It sounds fancy, doesn't it? The word vinaigrette makes this salad seem loftier than it is, we promise. Since vinaigrette is essentially three parts oil to one part vinegar or lemon juice (plus whatever else you want to throw in), there's really nothing to it.
You can peel and slice and avocado, right? You can heat pre-cooked bacon in the microwave, yes? And we know you can whisk together a few simple ingredients you probably already have on hand.
This salad is easy. And it's colorful, rich and sharp.
Inspired by Sunset Magazine, but tinkered around with by Half Assed Kitchen...
Rating: 1/4 assed (SO easy)
Here's what you need and how you do it
5-6 slices bacon (get pre-cooked if you can)
2 firm-ripe avocados
2 Tablespoons flat-leaf parsley, chopped
Vinaigrette:
1/2 cup olive oil
3 Tablespoons lemon juice
1/4 teaspoon salt (or more to taste)
1/2 teaspoon sugar
1 Tablespoon minced shallot (optional)
Cook or heat bacon and mince.

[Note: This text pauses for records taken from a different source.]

-- ==== Sys2Proof/Machine/Core.lean ====
section
/-! DEFINITION. The machine as the host sees it. -/

def Sys2Proof.core : Host.Core :=
  { State := Sys2Proof.Machine.State
    Fault := Sys2Proof.Machine.Fault
    Refusal := Sys2Proof.Machine.Refusal
    step := Sys2Proof.Machine.step
    reset := Sys2Proof.Machine.State.reset }
end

Cut avocados in half and stab pits with a sharp knife. Twist gently to remove pit. Score avocado skin and gently peel (it should come off easily if it's ripe). Slice avocados into wedges.
Mix vinaigrette ingredients.
Serve avocado wedges on a plate, top with warm bacon, sprinkle with parsley and spoon vinaigrette over the top.